**Task item**
Of the lines below, write out exactly those from the line with "natBytes 1 (kindNum" through the line with "to R166) -/", both included, and skip the rest.

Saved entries
——————
/-- The request whose frame completed first. -/
def State.nextRequest (s : State) : Option (Origin × Request) :=
  match s.frame.chSlot, s.frame.coSlot with
  | some a, some b => if a.order ≤ b.order then some (.chassis, a) else some (.dock, b)
  | some a, none => some (.chassis, a)
  | none, some b => some (.dock, b)
  | none, none => none

/-- The frame unit serves requests: in AWAKE, one at a time, and none after an accepted SHIP or RESET (10 R170, 11 R183,
R186, R188). -/
def State.serving (s : State) : Bool :=
  s.awake && s.serviceIdle && !s.power.shipPending && !s.power.resetPending

/-- The request kinds (10 R171). -/
def requestKinds : List Nat :=
  [0x01, 0x02, 0x10, 0x11, 0x12, 0x13, 0x20, 0x21, 0x22, 0x30, 0x31, 0x32, 0x40, 0x41, 0x50, 0x60, 0x61, 0x62,
   0x70, 0x71]

/-- The kinds of table requests. -/
def tableKinds : List Nat := [0x10, 0x11, 0x12, 0x13]

/-- The kinds that an origin may send (10 R171). -/
def permitted (o : Origin) (kind : Nat) : Bool :=
  match o with
  | .chassis => decide (kind ≠ 0x70 ∧ kind ≠ 0x71)
  | .dock => [0x01, 0x02, 0x10, 0x11, 0x12, 0x13, 0x40, 0x41, 0x62, 0x70, 0x71].contains kind

/-- A body length that fits a kind (10 R171). -/
def lengthFits (kind n : Nat) : Bool :=
  if kind = 0x01 then decide (n ≤ 62)
  else if kind = 0x10 then decide (3 ≤ n)
  else if kind = 0x11 ∨ kind = 0x71 then decide (n = 4)
  else if kind = 0x40 ∨ kind = 0x70 then decide (n = 5)
  else if [0x12, 0x13, 0x20, 0x21, 0x32].contains kind then decide (n = 1)
  else decide (n = 0)

/-- The status that refuses a request before it reaches its block, in the order of 10 R171. -/
def refusal? (o : Origin) (r : Request) : Option Status :=
  let kind := r.kind.toNat
  if !requestKinds.contains kind then some .unknown
  else if !permitted o kind then some .notPermitted
  else if !lengthFits kind r.body.length then some .badLength
  else if o = .dock ∧ tableKinds.contains kind ∧ (r.body.headD 0).toNat ≠ 7 then some .notPermitted
  else none

/-- The answer handed to the link of the request (10 R170). -/
def Reply.handTo (p : Reply) (o : Origin) (r : Request) : State :=
  let bytes := answerBytes r.kind p.status p.data
  match o with
  | .chassis => p.state.withFrame (p.state.frame.give { bytes := bytes, tag := p.tag })
  | .dock =>
    (p.state.withFrame { p.state.frame with coSlot := none }).handDock
      { bytes := bytes, period := r.period, tag := p.tag }

/-- One request served by its block, when it is the next and of the step's kind (log 3). -/
def State.serve (s : State) (kind : Nat) (block : State → Origin → List Byte → Reply) : State :=
  match s.nextRequest with
  | some (o, r) =>
    if s.serving && decide (r.kind.toNat = kind) then
      match refusal? o r with
      | some st => (s.reply st).handTo o r
      | none => (block s o r.body).handTo o r
    else s
  | none => s

/-- Byte `i` of a body as a number. -/
def bodyAt (body : List Byte) (i : Nat) : Nat := (body.getD i 0).toNat

/-- The 2-byte number at index `i` of a body. -/
def bodyWord (body : List Byte) (i : Nat) : Nat := bytesNat ((body.drop i).take 2)

/-! ### PING and STATUS (10 R172) -/

/-- PING echoes its body. -/
def State.servePing (s : State) (_ : Origin) (body : List Byte) : Reply := s.replyData body

/-- Flagged cells and code of the last probe result; FFh for none. -/
def lastProbeBytes (p : Option ProbeOutcome) : List Byte :=
  match p with
  | some x => natBytes 1 (probeCode x.result) ++ natBytes 1 (bitmap x.flagged)
  | none => natBytes 1 255 ++ natBytes 1 0

/-- Code of the open session's kind. -/
def sessionCode (a : Option Session) : Nat :=
  match a with
  | none => 0
  | some x => if x.kind = .clean then 1 else 2

/-- Code of a staging owner. -/
def ownerCode : Option Origin → Nat
  | none => 0
  | some .chassis => 1
  | some .dock => 2

/-- Kind bitmap of the records that a test picks. -/
def recordBits (rs : List CauseRecord) (pick : CauseRecord → Bool) : List Byte :=
  natBytes 4 (kindBitmap ((rs.filter pick).map (·.kind)))

/-- The STATUS flags (12 section 12.4). -/
def State.statusFlags (s : State) : Nat :=
  flags [decide (s.power.settle = none), s.plan.permit, s.plan.runReq, s.plan.exhausted, s.cond .blockage,
    s.pack.reserve, s.cause.trip, s.holdNow]

/-- STATUS data, 47 bytes (12 section 12.4). -/
def State.statusBytes (s : State) : List Byte :=
  natBytes 1 (if s.power.state = .sleep then 1 else 0) ++ natBytes 1 s.statusFlags ++ natBytes 4 s.clockMs ++
  natBytes 1 (motorCode s.drive.motor) ++ natBytes 1 (modeCode s.plan.mode) ++ natBytes 4 s.plan.sReq ++
  natBytes 1 s.plan.band ++ natBytes 1 s.pack.soc ++ natBytes 2 s.pack.budget ++
  natBytes 1 (probeStateCode s.pack.probe) ++ lastProbeBytes s.pack.lastProbe ++
  natBytes 1 (pathCode s.charge.path) ++ natBytes 1 (presenceCode s.charge.presence) ++
  natBytes 1 (phaseCode s.charge.session) ++
  recordBits s.cause.records (fun _ => true) ++ recordBits s.cause.records (fun r => s.cond r.kind) ++
  recordBits s.cause.records (·.reported) ++
  natBytes 1 s.log.ring.length ++ natBytes 2 (figureOf s.log.ring.head? (·.seq)) ++
  natBytes 2 (figureOf s.log.ring.getLast? (·.seq)) ++ natBytes 2 s.log.nextSeq ++
  natBytes 1 (sessionCode s.log.session) ++
  natBytes 2 (bitmap (allTables.map s.isPending)) ++
  natBytes 3 (allTables.foldl (fun a t => a + ownerCode (s.tables.get t).owner * 4 ^ tableNum t) 0)

/-- STATUS. -/
def State.serveStatus (s : State) (_ : Origin) (_ : List Byte) : Reply := s.replyData s.statusBytes

/-! ### The table store (10 R175 to R179) -/

/-- The staging image is held against an origin: by a pending image or by the other origin. -/
def State.tableBusy (s : State) (t : TableId) (o : Origin) : Bool :=
  s.isPending t || (isHeld (s.tables.get t).owner && decide ((s.tables.get t).owner ≠ some o))

/-- Entries written into staging; the origin becomes the owner (10 R175). -/
def State.writeStaging (s : State) (t : TableId) (o : Origin) (first count : Nat) (bytes : List Byte) : State :=
  let x := s.tables.get t
  s.putTable t { x with staging := writeEntries x.staging first (decodeEntries t first count bytes), owner := some o }

/-- TABLE WRITE (10 R175). -/
def State.serveTableWrite (s : State) (o : Origin) (body : List Byte) : Reply :=
  let first := bodyAt body 1
  let bytes := body.drop 2
  match tableOfNum? (bodyAt body 0) with
  | none => s.reply .badIndex
  | some t =>
    let count := bytes.length / entrySize t
    if bytes.length % entrySize t ≠ 0 then s.reply .badLength
    else if tableEntries t < first + count then s.reply .badIndex
    else if s.tableBusy t o then s.reply .busy
    else (s.writeStaging t o first count bytes).reply .ok

/-- TABLE READ (10 R179). -/
def State.serveTableRead (s : State) (_ : Origin) (body : List Byte) : Reply :=
  let bank := bodyAt body 1
  let first := bodyAt body 2
  let count := bodyAt body 3
  match tableOfNum? (bodyAt body 0) with
  | none => s.reply .badIndex
  | some t =>
    if 1 < bank ∨ count = 0 ∨ tableEntries t < first + count then s.reply .badIndex
    else if 59 < count * entrySize t then s.reply .badLength
    else
      let img := if bank = 0 then (s.tables.get t).active else (s.tables.get t).staging
      s.replyData (body.take 3 ++ encodeEntries t img first count)

/-- TABLE ACTIVATE (10 R176). -/
def State.serveTableActivate (s : State) (o : Origin) (body : List Byte) : Reply :=
  match tableOfNum? (bodyAt body 0) with
  | none => s.reply .badIndex
  | some t =>
    if s.tableBusy t o then s.reply .busy
    else
      match checkTable t (s.tables.get t).staging with
      | some i => { state := s, status := .badTable, data := natBytes 1 i, tag := .plain }
      | none => (s.activate t).reply (if s.defers t then .pending else .ok)

/-- Staging restored from active, the owner released (10 R178). -/
def State.discardStaging (s : State) (t : TableId) : State :=
  s.putTable t { s.tables.get t with staging := (s.tables.get t).active, owner := none }

/-- TABLE DISCARD (10 R178). -/
def State.serveTableDiscard (s : State) (o : Origin) (body : List Byte) : Reply :=
  match tableOfNum? (bodyAt body 0) with
  | none => s.reply .badIndex
  | some t => if s.tableBusy t o then s.reply .busy else (s.discardStaging t).reply .ok

/-! ### Planner and frame unit (04 R69, R70, 08 R156, 10 R173) -/

/-- The permit replaced. -/
def State.withPermit (s : State) (b : Bool) : State := { s with plan := { s.plan with permit := b } }

/-- RUN PERMIT (04 R70). -/
def State.serveRunPermit (s : State) (_ : Origin) (body : List Byte) : Reply :=
  match bodyAt body 0 with
  | 0 => ((s.withPermit false).settled).reply .ok
  | 1 => ((s.withPermit true).settled).reply .ok
  | _ => s.reply .badIndex

/-- The mode replaced. -/
def State.withMode (s : State) (m : Mode) : State := { s with plan := { s.plan with mode := m } }

/-- MODE SET (04 R69). -/
def State.serveModeSet (s : State) (_ : Origin) (body : List Byte) : Reply :=
  match bodyAt body 0 with
  | 0 => ((s.withMode .eco).settled).reply .ok
  | 1 => ((s.withMode .auto).settled).reply .ok
  | 2 => ((s.withMode .boost).settled).reply .ok
  | _ => s.reply .badIndex

/-- A KEEPALIVE comes before the lower limit; the first one since the start of the window is not checked (08 R156). It
comes when it is served from its slot (log 40). -/
def State.keepEarly (s : State) : Bool :=
  match s.frame.keep with
  | .running first e => !first && decide (e < ticksOfMs (s.systemField 2))
  | .idle => false
  | .expired => false

/-- A KEEPALIVE at the window (08 R156). -/
def State.keepAlive (s : State) : State :=
  if s.frame.keep = .idle then s
  else
    let s1 := s.withFrame { s.frame with keep := .running false 0 }
    (if s.keepEarly then s1.raise .linkWatchdog 0 else s1.endCond .linkWatchdog).settled

/-- KEEPALIVE (08 R156). -/
def State.serveKeepalive (s : State) (_ : Origin) (_ : List Byte) : Reply := s.keepAlive.reply .ok

/-- The 18 counts in the order of R173. -/
def State.countList (s : State) : List Nat :=
  let c := s.frame.counts
  let m := s.modem
  [c.chCrc, c.chHeader, c.chGap, c.chFraming, c.chEarly, c.chSlotFull, c.coCrc, c.coHeader, c.coEarly, c.coSlotFull,
   m.rxParity, m.rxStop, m.rxGap, m.rxOverrun, m.replyMissed, c.skipped, s.pack.discards, s.log.drops]

/-- Every count 0. -/
def State.clearCounts (s : State) : State :=
  { s with
    frame := { s.frame with counts := LinkCounts.zero },
    modem := { s.modem with rxParity := 0, rxStop := 0, rxGap := 0, rxOverrun := 0, replyMissed := 0 },
    pack := { s.pack with discards := 0 },
    log := { s.log with drops := 0 } }

/-- COUNTS (10 R173). -/
def State.serveCounts (s : State) (_ : Origin) (body : List Byte) : Reply :=
  match bodyAt body 0 with
  | 0 => s.replyData (s.countList.flatMap (natBytes 2))
  | 1 => s.clearCounts.replyData (s.countList.flatMap (natBytes 2))
  | _ => s.reply .badIndex

/-! ### CAUSE and CLEAR TRIP (08 R150, R153) -/

/-- The better of two unreported records for CAUSE: the higher priority, else the lower kind number. -/
def State.betterCause (s : State) (best : Option CauseRecord) (r : CauseRecord) : Option CauseRecord :=
  match best with
  | none => some r
  | some b =>
    if s.priorityOf b.kind < s.priorityOf r.kind ∨
        (s.priorityOf b.kind = s.priorityOf r.kind ∧ kindNum r.kind < kindNum b.kind) then some r
    else best

/-- The record that CAUSE returns. -/
def State.chosenCause (s : State) : Option CauseRecord :=
  (s.cause.records.filter fun r => !r.reported).foldl s.betterCause none

/-- CAUSE data (12 section 12.4). -/
def State.causeBytes (s : State) (r : CauseRecord) : List Byte :=
  natBytes 1 (kindNum r.kind) ++ natBytes 1 (s.priorityOf r.kind) ++ natBytes 4 r.firstMs ++ natBytes 1 r.count ++
  natBytes 1 (flagBit (s.cond r.kind) 0) ++ natBytes 1 r.detail ++ natBytes 1 r.detail2

/-- The returned record is marked reported while its condition is present, and removed otherwise. -/
def State.takeCause (s : State) (r : CauseRecord) : State :=
  { s with cause := { s.cause with
      records :=
        if s.cond r.kind then
          s.cause.records.map fun x => if x.kind == r.kind then { x with reported := true } else x
        else s.cause.records.filter fun x => !(x.kind == r.kind) } }

/-- CAUSE (08 R153). -/
def State.serveCause (s : State) (_ : Origin) (_ : List Byte) : Reply :=
  match s.chosenCause with
  | some r => (s.takeCause r).replyData (s.causeBytes r)
  | none => s.reply .none

/-- CLEAR TRIP (08 R150). -/
def State.serveClearTrip (s : State) (_ : Origin) (_ : List Byte) : Reply :=
  if s.tripPresent then s.reply .state
  else (({ s with cause := { s.cause with trip := false } }).settled).reply .ok

/-! ### Session log (09 R164 to R166) -/

/-- Forward distance from a sequence number to N, on the circle of 65,535 numbers. -/
def State.distance (s : State) (seq : Nat) : Nat := (s.log.nextSeq + 65535 - seq) % 65535

/-- Place of a number in ring order, which starts 32,767 behind N. -/
def State.ringPlace (s : State) (seq : Nat) : Nat := (32767 + 65535 - s.distance seq) % 65535

/-- Not yet written. -/
def State.isAhead (s : State) (seq : Nat) : Bool :=
  decide (s.distance seq = 0) || decide (32768 ≤ s.distance seq)

/-- The record of a number that is not ahead. -/
def State.recordAt (s : State) (seq : Nat) : Option LogRecord :=
  if s.isAhead seq then none else s.log.ring.find? fun r => r.seq == seq

/-- Read window of a link. -/
def Log.window (l : Log) : Origin → Option ReadWindow
  | .chassis => l.winChassis
  | .dock => l.winDock

/-- Read window of a link replaced. -/
def State.withWindow (s : State) (o : Origin) (w : ReadWindow) : State :=
  match o with
  | .chassis => { s with log := { s.log with winChassis := some w } }
  | .dock => { s with log := { s.log with winDock := some w } }

/-- LOG WINDOW (09 R165). -/
def State.serveLogWindow (s : State) (o : Origin) (body : List Byte) : Reply :=
  let first := bodyWord body 0
  let last := bodyWord body 2
  let dir := bodyAt body 4
  if first = 0 ∨ last = 0 ∨ 1 < dir then s.reply .badIndex
  else if s.ringPlace last < s.ringPlace first then s.reply .badIndex
  else
    (s.withWindow o { first := first, last := last, backward := decide (dir = 1),
                      cursor := if dir = 1 then last else first }).reply .ok

/-- The cursor one number on, wrapping inside the window (09 R166). -/
def ReadWindow.advance (w : ReadWindow) : ReadWindow :=
  { w with cursor :=
      if w.backward then (if w.cursor = w.first then w.last else prevSeqOf w.cursor)
      else if w.cursor = w.last then w.first
      else nextSeqOf w.cursor }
——————
**Written reply**
  natBytes 1 (kindNum r.kind) ++ natBytes 1 (s.priorityOf r.kind) ++ natBytes 4 r.firstMs ++ natBytes 1 r.count ++
  natBytes 1 (flagBit (s.cond r.kind) 0) ++ natBytes 1 r.detail ++ natBytes 1 r.detail2

/-- The returned record is marked reported while its condition is present, and removed otherwise. -/
def State.takeCause (s : State) (r : CauseRecord) : State :=
  { s with cause := { s.cause with
      records :=
        if s.cond r.kind then
          s.cause.records.map fun x => if x.kind == r.kind then { x with reported := true } else x
        else s.cause.records.filter fun x => !(x.kind == r.kind) } }

/-- CAUSE (08 R153). -/
def State.serveCause (s : State) (_ : Origin) (_ : List Byte) : Reply :=
  match s.chosenCause with
  | some r => (s.takeCause r).replyData (s.causeBytes r)
  | none => s.reply .none

/-- CLEAR TRIP (08 R150). -/
def State.serveClearTrip (s : State) (_ : Origin) (_ : List Byte) : Reply :=
  if s.tripPresent then s.reply .state
  else (({ s with cause := { s.cause with trip := false } }).settled).reply .ok

/-! ### Session log (09 R164 to R166) -/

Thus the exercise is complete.